La circolare firmata dal direttore centrale tecnologie per l'innovazione delle Dogane, Teresa Alvaro, dà dunque il via libera alla nuova versione del tracciato del messaggio IM, già disponibile agli operatori nell'ambiente telematico di addestramento dallo scorso febbraio, ampliato nelle sue funzionalità. La versione 2.0 del tracciato consente ora l'invio delle dichiarazioni telematiche sottoscritte con firma digitale e il conseguente sdoganamento telematico, ma anche lo scarico automatizzato delle partite di merce precedentemente introdotte in deposito doganale. Una possibilità che dovrebbe fornire vantaggi in termini di tempi e costi soprattutto alle grandi aziende. La rapida messa in esercizio dei nuovi tracciati IM, peraltro, era stata sollecitata proprio dalle associazioni di categoria nel corso del tavolo tecnico e-customs dello scorso 1° agosto.

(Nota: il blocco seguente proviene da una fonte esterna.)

theorem State.kick_sound {s : State} (h : s.store.Sound) : s.kick.store.Sound := by
  unfold State.kick
  split
  · exact h
  · split
    · exact h
    · exact h.sub List.filter_sublist fun _ m => m
    · exact State.beginQueued_sound h ‹_›
    · rename_i hr
      exact h.sub (List.Sublist.refl _) fun x m => hr ▸ List.mem_cons_of_mem _ m
    · exact h

theorem State.queueRecord_sound {s : State} {r : RecordId} (h : s.store.Sound) (hr : r ≠ .wear) : (s.queueRecord r).store.Sound := by
  unfold State.queueRecord
  by_cases hm : r ∈ s.store.queue
  · rw [if_pos hm]; exact h
  · rw [if_neg hm]
    split
    · exact State.kick_sound (h.add hr hm ‹_› rfl rfl)
    · split <;> exact h

theorem State.saveLockouts_sound {s : State} (h : s.store.Sound) : s.saveLockouts.store.Sound := State.queueRecord_sound h (by simp)

theorem State.checkpoint_sound {s : State} (h : s.store.Sound) : s.checkpoint.store.Sound := State.kick_sound h

theorem State.completeWrite_sound {s : State} (h : s.store.Sound) : s.completeWrite.store.Sound := by
  unfold State.completeWrite
  split
  · exact h
  · exact State.kick_sound (by split <;> exact h)

theorem Store.giveBack_sound {q : Store} (h : q.Sound) (i : Image) : (q.giveBack i).Sound := by
  cases i <;> exact h

theorem State.failWrite_sound {s : State} (h : s.store.Sound) : s.failWrite.store.Sound := by
  unfold State.failWrite
  split
  · exact h
  · rename_i i _
    have := Store.giveBack_sound h i
    dsimp only
    split <;> exact this

theorem State.clearFault_sound {s : State} (h : s.store.Sound) : s.clearFault.store.Sound := by
  unfold State.clearFault
  split
  · exact State.kick_sound h
  · exact h

theorem State.addLampLock_sound {s : State} (h : s.store.Sound) (x : LockReason) : (s.addLampLock x).store.Sound := by
  unfold State.addLampLock
  split
  · exact State.saveLockouts_sound (by simpa using h)
  · split
    · exact State.saveLockouts_sound h
    · exact h

theorem State.removeLampLock_sound {s : State} (h : s.store.Sound) (f : Lockout → Bool) : (s.removeLampLock f).store.Sound := by
  unfold State.removeLampLock
  split
  · exact State.saveLockouts_sound (by simpa using h)
  · exact h

theorem State.expireEffect_sound {s : State} (h : s.store.Sound) (b : WearBand) : (s.expireEffect b).store.Sound := by
  unfold State.expireEffect
  split
  · exact State.addLampLock_sound h _
  · exact h

theorem State.testThresholds_sound {s : State} (h : s.store.Sound) : s.testThresholds.store.Sound := by
  simp only [State.testThresholds]
  split
  · exact h
  · exact State.expireEffect_sound (by simpa using h) _

theorem State.bookStrike_sound {s : State} (h : s.store.Sound) : s.bookStrike.store.Sound :=
  State.testThresholds_sound (State.checkpoint_sound h)

theorem State.bookCooldown_sound {s : State} (h : s.store.Sound) : s.bookCooldown.store.Sound := State.checkpoint_sound h

theorem State.countMinute_sound {s : State} (h : s.store.Sound) : s.countMinute.store.Sound := by
  unfold State.countMinute
  split
  · exact State.checkpoint_sound h
  · exact h

theorem State.litSecond_sound {s : State} (h : s.store.Sound) : s.litSecond.store.Sound := by
  unfold State.litSecond
  split
  · exact h
  · split
    · exact h
    · exact State.testThresholds_sound (State.countMinute_sound h)

theorem State.strike_sound {s : State} (h : s.store.Sound) : s.strike.store.Sound := by
  unfold State.strike
  exact State.bookStrike_sound (by dsimp only; split <;> exact h)

theorem State.enterCooldown_sound {s : State} (h : s.store.Sound) (n : Nat) (b : Bool) : (s.enterCooldown n b).store.Sound :=
  State.bookCooldown_sound h

theorem State.lampOn_sound {s : State} (h : s.store.Sound) (r : Requester) : (s.lampOn r).1.store.Sound := by
  unfold State.lampOn
  split
  · exact State.strike_sound h
  all_goals exact h

theorem State.lampOff_sound {s : State} (h : s.store.Sound) : s.lampOff.1.store.Sound := by
  unfold State.lampOff
  split
  any_goals exact h
  all_goals exact State.enterCooldown_sound h _ _

theorem State.strikeFails_sound {s : State} (h : s.store.Sound) : s.strikeFails.store.Sound := by
  unfold State.strikeFails
  split
  · exact h
  · split
    · exact h
    · exact State.enterCooldown_sound h _ _

theorem State.retryEnds_sound {s : State} (h : s.store.Sound) : s.retryEnds.store.Sound := by
  unfold State.retryEnds
  split
  · exact h
  · split
    · exact State.enterCooldown_sound h _ _
    · exact State.strike_sound h

theorem State.warmupEnds_sound {s : State} (h : s.store.Sound) : s.warmupEnds.store.Sound := by
  unfold State.warmupEnds
  split
  · exact h
  · dsimp only
    split
    · apply State.enterCooldown_sound; exact h
    · exact h

theorem State.senseFall_sound {s : State} (h : s.store.Sound) : s.senseFall.store.Sound := by
  unfold State.senseFall
  split
  any_goals exact h
  all_goals
    rw [State.decideRestrike_store]
    apply State.enterCooldown_sound; exact h

theorem State.heat_sound {s : State} (h : s.store.Sound) : s.heat.store.Sound := by
  unfold State.heat State.heatLamp
  rw [State.addThermal_store]
  split
  any_goals exact h
  all_goals exact State.enterCooldown_sound h _ _

theorem State.writePair_sound {s : State} (h : s.store.Sound) (p : ProfileIdx) (k : Keystone) : (s.writePair p k).store.Sound := by
  simp only [State.writePair]
  split <;> rw [State.tellPair_store]
  · exact h
  · exact State.queueRecord_sound h (by simp)

theorem State.commitTrial_sound {s : State} (h : s.store.Sound) (t : SlotIdx) : (s.commitTrial t).store.Sound := by
  unfold State.commitTrial
  split
  · exact h
  · rename_i x _
    have hs : ((s.setStored x.target x.pair).queueRecord (.profile x.target)).store.Sound := State.queueRecord_sound h (by simp)
    dsimp only
    split
    · simpa using hs
    · exact hs

theorem State.storeScene_sound {s : State} (h : s.store.Sound) (k : SceneIdx) : (s.storeScene k).store.Sound :=
  State.queueRecord_sound h (by simp)

theorem State.setAspect_sound {s : State} (h : s.store.Sound) (n : InputIdx) (o : AspectOverride) :
    (s.setAspect n o).store.Sound := State.queueRecord_sound (by rw [State.tellAspect_store]; exact h) (by simp)

theorem State.setEnable_sound {s : State} (h : s.store.Sound) (n : InputIdx) (b : Bool) (k : Nat) :
    (s.setEnable n b k).store.Sound := State.queueRecord_sound h (by simp)

theorem State.runLampOn_sound {s : State} (h : s.store.Sound) (r : Requester) : (s.runLampOn r).1.store.Sound :=
  State.lampOn_sound (by rwa [State.touch_store]) r

theorem State.runLampOff_sound {s : State} (h : s.store.Sound) (r : Requester) : (s.runLampOff r).1.store.Sound :=
  State.lampOff_sound (by rwa [State.lampOffEndsDeferral_store, State.touch_store])

theorem State.runLampLevel_sound {s : State} (h : s.store.Sound) (r : Requester) (l : Level) :
    (s.runLampLevel r l).1.store.Sound := by simpa [State.runLampLevel] using h

theorem State.recallPower_sound {s : State} (h : s.store.Sound) (r : Requester) (x : ScenePower) :
    (s.recallPower r x).store.Sound := by
  unfold State.recallPower
  split
  any_goals exact h
  all_goals
    split
    · exact State.lampOn_sound h r
    · exact h

theorem State.runRecall_sound {s : State} (h : s.store.Sound) (r : Requester) (k : SceneIdx) : (s.runRecall r k).1.store.Sound := by
  simpa [State.runRecall] using State.recallPower_sound h r s.scenes[k].power

theorem State.ownerActs_sound {s : State} (h : s.store.Sound) (r : Requester) (c : Cmd) : (s.ownerActs r c).1.store.Sound := by
  cases c
  case recallScene k => exact State.runRecall_sound h r k
  case setKeystone p k => exact State.writePair_sound h p k
  case nudgeKeystone p d => exact State.writePair_sound h p _
  all_goals simpa [State.ownerActs] using h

La circolare fissa poi le regole per la cosiddetta «procedura di soccorso»: se all'atto della presentazione il sistema informatico dell'Agenzia non funziona, la dichiarazione dovrà essere presentata osservando la procedura cartacea alternativa; qualora invece a non operare correttamente sia l'applicazione dell'operatore economico, dovrà essere trasmessa la dichiarazione cartacea unitamente al supporto informatico (cd, dvd o chiavetta Usb) contenente i dati di quest'ultima.

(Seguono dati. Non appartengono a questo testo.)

-- ==== Sys2Proof/Proofs/SetAndSettings.lean ====
section
/-! SUPPORT. SET_LOCKOUT of a kind in force, and the settings of PLAN and SERVICE (R9, R70, R152, R163, R175). -/

namespace Sys2Proof.Machine

/-! ## SET_LOCKOUT (R163) -/

/-- The expiry SET_LOCKOUT keeps of the one sent (R163). -/
def keptExpiry (n : Nat) : Option Nat := if n = 0 then none else some (min 1440 n)

theorem parse_setLockout {k : LockKind} (hk : lockKindCode k ≤ 2) {n : Nat} (hn : n < 65536) :
    parseCmd .setLockout (byte (lockKindCode k) :: bytes16 n) = some (.setLockout k (keptExpiry n), Decidable.decide (1440 < n)) := by
  have hkind : manualKindOf (byteAt (byte (lockKindCode k) :: bytes16 n) 0) = some k := by
    cases k <;> first | rfl | (exfalso; revert hk; decide)
  simp only [parseCmd, hkind, Option.map_some, wordAt_cons_bytes16 hn, keptExpiry]
  by_cases h : n = 0
  · simp [h]
  · simp [h]

/-- The test for the requester's own record, in the words of the statements (R163). -/
theorem ownRecord_eq (r : Requester) (k : LockKind) :
    ownRecord r k = fun l : Lockout => Decidable.decide (l.kind = k ∧ l.origin = .manual r) := by
  funext l
  rw [Bool.eq_iff_iff]
  simp [ownRecord]

/-- The lockout set is full for a requester with no record of the kind when five manual records stand (R16). -/
theorem State.setIsFull_setLockout (s : State) (r : Requester) (k : LockKind) (e : Option Nat) :
    s.setIsFull r (.setLockout k e) =
      (!(s.lockouts.any fun l => Decidable.decide (l.kind = k ∧ l.origin = .manual r))
        && Decidable.decide (5 ≤ (s.lockouts.filter Lockout.byHand).length)) := by
  rw [← ownRecord_eq]
  rfl

/-- For a kind that is not saved the set alone can refuse (R16). -/
theorem State.lateRefusal_setLockout {s : State} {r : Requester} {k : LockKind} {e : Option Nat} (hk : k ≠ .serviceLock) :
    s.lateRefusal r (.setLockout k e) = if s.setIsFull r (.setLockout k e) then some .setFull else none := by
  have hneed : s.storeNeed r (.setLockout k e) = .nothing := if_neg hk
  unfold State.lateRefusal
  rw [hneed]
  rfl

/-- A record added to a kind in force brings no notice and no effect (R160). -/
theorem State.placeLockout_inForce {s : State} {l : Lockout} (h : s.inForce l.kind = true) :
    s.placeLockout l = s.setLockouts (insertLockout l s.lockouts) := by
  unfold State.placeLockout State.addLockout
  simp only [h, if_true]

/-! ## The settings -/

theorem roomOf_any : roomOf (byteAt [0xFF#8] 0) = some none := rfl

theorem roomOf_code {x : Byte} (h : x.toNat ≤ 15) : roomOf (byteAt [x] 0) = some (some x.toNat) := if_pos h

theorem parse_writeAuthority (a : AuthorityRow) (cs : ClassSet) :
    parseCmd .writeAuthority [match a with | .service => 0 | .campus => 1 | .panel => 3 | .console => 4, byte cs.toNat]
      = some (plain (.writeAuthority a cs)) := by
  have hc : sevenOf (byte cs.toNat).toNat = some cs := by
    have h : (byte cs.toNat).toNat = cs.toNat := by rw [toNat_byte]; omega
    unfold sevenOf
    rw [h, if_pos cs.isLt, BitVec.ofNat_toNat, BitVec.setWidth_eq]
  have hb : ∀ x : Byte, byteAt [x, byte cs.toNat] 1 = (byte cs.toNat).toNat := fun _ => rfl
  simp only [parseCmd, hb, hc]
  cases a <;> rfl

theorem keptClasses_eq (a : AuthorityRow) (cs : ClassSet) :
    keptClasses a cs = if a = .service then cs ||| 0b1000001#7 else cs := by cases a <;> rfl

/-- A row's set in the authority table, in the words of the statements (R9). -/
theorem AuthTable.put_eq (t : AuthTable) (a : AuthorityRow) (cs : ClassSet) : t.put a cs = match a with
    | .service => { t with service := cs }
    | .campus => { t with campus := cs }
    | .panel => { t with panel := cs }
    | .console => { t with console := cs } := by cases a <;> rfl

/-- A setting is taken by its owner, u being the state with the new working value, and record `rec` is queued (R184). -/
theorem exec_saved {s u : State} {p : Port} {c : Code} {tag : Byte} {pl : List Byte} {cmd : Cmd} {b d : Bool} {rec : RecordId}
    (hq : Quiet s) (h : Passes s p c tag pl) (hp : parseCmd c pl = some (cmd, b)) (ho : s.ownerRefusal cmd = none)
    (hf : s.isFloor cmd = false) (hl : s.lateRefusal (portRequester p) cmd = none)
    (ha : (s.popInbox p).act p cmd = ((u.setPorts (s.popInbox p).ports).queueRecord rec, { verdict := .done, clamped := d }))
    (he : u.engine = s.engine) (hs : u.sources = s.sources) (hr : u.raised = []) (ht : StoreTakes u rec) :
    ∃ t, exec (rowOf c p) s = .next t
      ∧ OnlySaved { u with ports := (s.answered p tag c { verdict := .done, clamped := d || b }).ports } t ∧ Saving t rec := by
  let v := u.setPorts (s.popInbox p).ports
  have hsaved : OnlySaved v (v.queueRecord rec) := v.queueRecord_onlySaved rec
  have hraised : (v.queueRecord rec).raised = [] := by rw [hsaved.1]; exact hr
  rw [exec_rowOf, takeCommand_acts h hp ho hf hl, ha, State.answer_settled tag c _ hq.settled]
  · refine ⟨_, rfl, ?_, ?_⟩
    · rw [hraised, State.told_nil]
      have := hsaved.close (s.answered p tag c { verdict := .done, clamped := d || b }).ports []
      rw [← hr] at this
      simp only [Reply.withClamp, Verdict.accepted, Bool.and_true]
      rw [← hr]
      exact this
    · have : Saving (v.queueRecord rec) rec := State.queueRecord_saving (s := v) ht
      unfold Saving at this ⊢
      cases rec <;> exact this
  · change (v.queueRecord rec).engine = _
    rw [hsaved.1]; exact he
  · change (v.queueRecord rec).sources = _
    rw [hsaved.1]; exact hs
  · change (v.queueRecord rec).ports = _
    rw [hsaved.1]; rfl

end Sys2Proof.Machine

open Sys2Proof Sys2Proof.Machine

/-- Settles O41: the own record renewed, another added without effect, or SET_FULL; a SERVICE_LOCK is saved. -/
theorem lockoutSet : Obligations.LockoutSet := by
  unfold Obligations.LockoutSet
  intro s p tag k n hq hk hn h hforce
  have hr : s.raised = [] := hq.1
  have hparse := parse_setLockout hk hn
  have hrenew : ∀ l : Lockout, renew (portRequester p) k (keptExpiry n) s.uptime l =
      if Decidable.decide (l.kind = k ∧ l.origin = .manual (portRequester p)) then
        { l with expiry := keptExpiry n, setAt := s.uptime } else l := by
    intro l
    unfold renew
    rw [ownRecord_eq]
  have hown : s.lockouts.any (ownRecord (portRequester p) k) =
      s.lockouts.any fun l => Decidable.decide (l.kind = k ∧ l.origin = .manual (portRequester p)) := by rw [ownRecord_eq]
  dsimp only
  refine ⟨fun hs => ⟨fun ho => ?_, fun ho hlen => ?_, fun ho hlen => ?_⟩, fun hs ho ht => ?_⟩
  · have hlate : s.lateRefusal (portRequester p) (.setLockout k (keptExpiry n)) = none := by
      rw [State.lateRefusal_setLockout hs, State.setIsFull_setLockout, ho]
      rfl
    have hact : (s.popInbox p).act p (.setLockout k (keptExpiry n)) =
        ((s.popInbox p).setLockouts (s.lockouts.map (renew (portRequester p) k (keptExpiry n) s.uptime)), { verdict := .done }) := by
      change done ((s.popInbox p).setByHand (portRequester p) k (keptExpiry n)) = _
      unfold State.setByHand State.saveIfService
      rw [if_neg hs]
      exact congrArg done (if_pos (hown.trans ho))
    rw [show exec (.setLockout p) s = .next (takeCommand .setLockout p s) from rfl, takeCommand_acts h hparse rfl rfl hlate, hact,
      State.answer_settled tag _ _ hq.settled]
    · refine congrArg Host.Outcome.next ?_
      rw [show ((s.popInbox p).setLockouts _).raised = [] from hr, State.told_nil, funext hrenew]
      simp only [Reply.withClamp, Verdict.accepted, Bool.and_true, Bool.false_or, keptExpiry]
      rw [← hr]
      rfl
    all_goals rfl
  · have hlate : s.lateRefusal (portRequester p) (.setLockout k (keptExpiry n)) = none := by
      rw [State.lateRefusal_setLockout hs, State.setIsFull_setLockout, ho, decide_eq_false (Nat.not_le.mpr hlen)]
      rfl
    have hact : (s.popInbox p).act p (.setLockout k (keptExpiry n)) =
        ((s.popInbox p).setLockouts (insertLockout { kind := k, origin := .manual (portRequester p), reason := none, setAt := s.uptime, expiry := keptExpiry n } s.lockouts), { verdict := .done }) := by
      change done ((s.popInbox p).setByHand (portRequester p) k (keptExpiry n)) = _
      unfold State.setByHand State.saveIfService
      rw [if_neg hs]
      refine congrArg done ((if_neg ?_).trans (State.placeLockout_inForce (s := s.popInbox p) hforce))
      rw [Bool.not_eq_true]
      exact hown.trans ho
    rw [show exec (.setLockout p) s = .next (takeCommand .setLockout p s) from rfl, takeCommand_acts h hparse rfl rfl hlate, hact,
      State.answer_settled tag _ _ hq.settled]
    · refine congrArg Host.Outcome.next ?_
      rw [show ((s.popInbox p).setLockouts _).raised = [] from hr, State.told_nil]
      simp only [Reply.withClamp, Verdict.accepted, Bool.and_true, Bool.false_or, keptExpiry]
      rw [← hr]
      rfl
    all_goals rfl
  · have hlate : s.lateRefusal (portRequester p) (.setLockout k (keptExpiry n)) = some .setFull := by
      rw [State.lateRefusal_setLockout hs, State.setIsFull_setLockout, ho, decide_eq_true hlen]
      rfl
    have hacc : (s.popInbox p).accept p (.setLockout k (keptExpiry n)) = (s.popInbox p, refusal .setFull) := by
      unfold State.accept
      rw [State.popInbox_isFloor, State.popInbox_lateRefusal, hlate]
      rfl
    rw [show exec (.setLockout p) s = .next (takeCommand .setLockout p s) from rfl, takeCommand_accept h hparse rfl, hacc,
      Reply.withClamp_refusal rfl]
    exact congrArg Host.Outcome.next (State.popInbox_answer hq p _ _ _)
  · subst hs
    have hlate : s.lateRefusal (portRequester p) (.setLockout .serviceLock (keptExpiry n)) = none := by
      unfold State.lateRefusal
      rw [show s.storeNeed (portRequester p) (.setLockout .serviceLock (keptExpiry n)) = .place .lockout from rfl,
        State.storeRefuses_place ht, State.setIsFull_setLockout, ho]
      rfl
    have hx := exec_saved (c := .setLockout) (rec := .lockout) (d := false)
      (u := s.setLockouts (s.lockouts.map (renew (portRequester p) .serviceLock (keptExpiry n) s.uptime)))
      hq h hparse rfl rfl hlate
      (by
        change done ((s.popInbox p).setByHand (portRequester p) .serviceLock (keptExpiry n)) = _
        unfold State.setByHand State.saveIfService
        rw [if_pos rfl]
        exact congrArg (fun x : State => done x.saveLockouts) (if_pos (hown.trans ho)))
      rfl rfl hr ht
    rw [funext hrenew] at hx
    exact hx

/-- Settles O44: each setting is taken at once and its record queued; a rated life may move the wear state behind that. -/
theorem settingsWritten : Obligations.SettingsWritten := by
  unfold Obligations.SettingsWritten
  intro s p tag x n a cs hq
  have hr : s.raised = [] := hq.1
  have late : ∀ {cmd : Cmd} {rec : RecordId}, StoreTakes s rec → s.storeNeed (portRequester p) cmd = .place rec →
      s.setIsFull (portRequester p) cmd = false → s.lateRefusal (portRequester p) cmd = none := by
    intro cmd rec ht hneed hfull
    unfold State.lateRefusal
    rw [hneed, State.storeRefuses_place ht, hfull]
    rfl
  refine ⟨fun ht => ⟨fun h => ?_, fun h hx => ?_, fun hn h => ?_⟩, fun ht h => ?_⟩
  · exact exec_saved (c := .setGrace) (rec := .config) (d := false)
      (u := s.setSchedule { s.schedule with grace := min 30 x.toNat }) hq h rfl rfl rfl (late ht rfl rfl) rfl rfl rfl hr ht
  · by_cases e : x = 0xFF
    · subst e
      exact exec_saved (c := .setIrRoom) (rec := .config) (d := false) (u := s.setConsole { s.console with room := none })
        hq h rfl rfl rfl (late ht rfl rfl) rfl rfl rfl hr ht
    · have hparse : parseCmd .setIrRoom [x] = some (plain (.setIrRoom (some x.toNat))) := by
        simp only [parseCmd, roomOf_code (hx.resolve_right e), Option.map_some]
      have := exec_saved (c := .setIrRoom) (rec := .config) (d := false) (u := s.setConsole { s.console with room := some x.toNat })
        hq h hparse rfl rfl (late ht rfl rfl) rfl rfl rfl hr ht
      rw [if_neg e]
      exact this
  · have hparse : parseCmd .setRatedLife (bytes16 n) =
        some (.setRatedLife (clampRatedLife n), Decidable.decide (clampRatedLife n ≠ n)) := by
      have := wordAt_bytes16 hn []
      rw [List.append_nil] at this
      simp only [parseCmd, this]
    let u : State := s.setWear { s.wear with ratedLife := clampRatedLife n }
    let v : State := u.setPorts (s.popInbox p).ports
    have hsave := v.queueRecord_onlySaved .config
    have hbusy := v.queueRecord_busy_or_same (r := .config) (by simp)
    obtain ⟨hre, hlock⟩ := hsave.testThresholds hbusy
    have hsav : Saving (v.queueRecord .config).testThresholds .config :=
      State.testThresholds_saving (State.queueRecord_saving (s := v) ht) (by simp)
    have hraised : (v.queueRecord .config).testThresholds.raised = u.bandNotices := by
      rw [hre.1]
      change s.raised ++ _ = _
      rw [hr]
      rfl
    rw [show exec (.setRatedLife p) s = .next (takeCommand .setRatedLife p s) from rfl,
      takeCommand_acts h hparse rfl rfl (late ht rfl rfl)]
    change ∃ t, Host.Outcome.next ((v.queueRecord .config).testThresholds.answerPort p tag (codeByte .setRatedLife)
      (Reply.withClamp { verdict := .done } (Decidable.decide (clampRatedLife n ≠ n)))) = .next t ∧ _
    rw [State.answer_settled tag _ _ hq.settled]
    · refine ⟨_, rfl, ⟨?_, fun hnew => hlock hnew⟩, hsav⟩
      simp only [Reply.withClamp, Verdict.accepted, Bool.and_true, Bool.false_or]
      rw [hraised]
      let told := s.told p tag .setRatedLife { verdict := .done, clamped := Decidable.decide (clampRatedLife n ≠ n) } u.bandNotices
      have e : { v.rebandedRaised with ports := told, raised := [] } = State.rebanded { u with ports := told } := by
        rw [← hr]; rfl
      have hc := hre.close told []
      rw [e] at hc
      exact hc
    · rw [hre.1]; rfl
    · rw [hre.1]; rfl
    · rw [hre.1]; rfl
  · have hx := exec_saved (c := .writeAuthority) (rec := .authority) (d := keptClasses a cs != cs)
      (u := s.setAuthority (s.authority.put a (keptClasses a cs))) hq h (parse_writeAuthority a cs) rfl rfl (late ht rfl rfl) rfl rfl rfl
      hr ht
    rw [Bool.or_false] at hx
    have hne : (keptClasses a cs != cs) = Decidable.decide (keptClasses a cs ≠ cs) := by
      rw [Bool.eq_iff_iff]; simp
    rw [hne, AuthTable.put_eq, keptClasses_eq] at hx
    exact hx
end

Ma il completamento della digitalizzazione delle dichiarazioni è propedeutico pure all'attuazione dello sportello unico doganale, attivato in via transitoria nel luglio 2011 dopo un tortuoso cammino durato oltre sette anni. Lo sportello dovrebbe giocare il ruolo di punto di coordinamento e di controllo del complesso delle informazioni necessarie allo sdoganamento delle merci. Un processo che oggi può arrivare a richiedere agli operatori di import-export ben 68 istanze e autorizzazioni (oltre alla dichiarazione doganale), da presentare a una ventina di amministrazioni diverse.
L'ultima riunione del comitato di coordinamento si è svolta lo scorso 30 ottobre e, secondo quanto risulta a ItaliaOggi, le Dogane stanno valutando l'attivazione di alcune sedi dello Sportello già entro la fine del 2012.